*** Material for the task Section Begins ***

-- ==== Sys2Proof/Machine/FeedCollecting.lean ====
section
/-! DEFINITION. FEED in COLLECTING (R82 to R84). -/

namespace Sys2Proof.Machine

/-- FEED.COLL.START (R82): the token opens a new frame. -/
def execFeedCollStart (inst : Nat) (s : State) : Answer :=
  feedRow inst .collecting (fun _ => true) (fun _ _ => violation .multipleStartTokens resetCollecting) s

/-- FEED.COLL.ESCAPE (R83): nothing is appended and no length check runs. -/
def execFeedCollEscape (inst : Nat) (s : State) : Answer :=
  feedRow inst .collecting (fun _ => true) (fun _ D => ({ D with st := .escaping }, [])) s

/-- FEED.COLL.DATA (R84). -/
def execFeedCollData (inst : Nat) (b : Byte) (s : State) : Answer :=
  feedRow inst .collecting (fun P => b != P.startToken && b != P.escapeToken) (fun P D => append P D b) s

end Sys2Proof.Machine
end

*** Material for the task Section Ends ***

• Your instructions
Return each line of the data exactly as written above.

• Expected answer
-- ==== Sys2Proof/Machine/FeedCollecting.lean ====
section
/-! DEFINITION. FEED in COLLECTING (R82 to R84). -/

namespace Sys2Proof.Machine

/-- FEED.COLL.START (R82): the token opens a new frame. -/
def execFeedCollStart (inst : Nat) (s : State) : Answer :=
  feedRow inst .collecting (fun _ => true) (fun _ _ => violation .multipleStartTokens resetCollecting) s

/-- FEED.COLL.ESCAPE (R83): nothing is appended and no length check runs. -/
def execFeedCollEscape (inst : Nat) (s : State) : Answer :=
  feedRow inst .collecting (fun _ => true) (fun _ D => ({ D with st := .escaping }, [])) s

/-- FEED.COLL.DATA (R84). -/
def execFeedCollData (inst : Nat) (b : Byte) (s : State) : Answer :=
  feedRow inst .collecting (fun P => b != P.startToken && b != P.escapeToken) (fun P D => append P D b) s

end Sys2Proof.Machine
end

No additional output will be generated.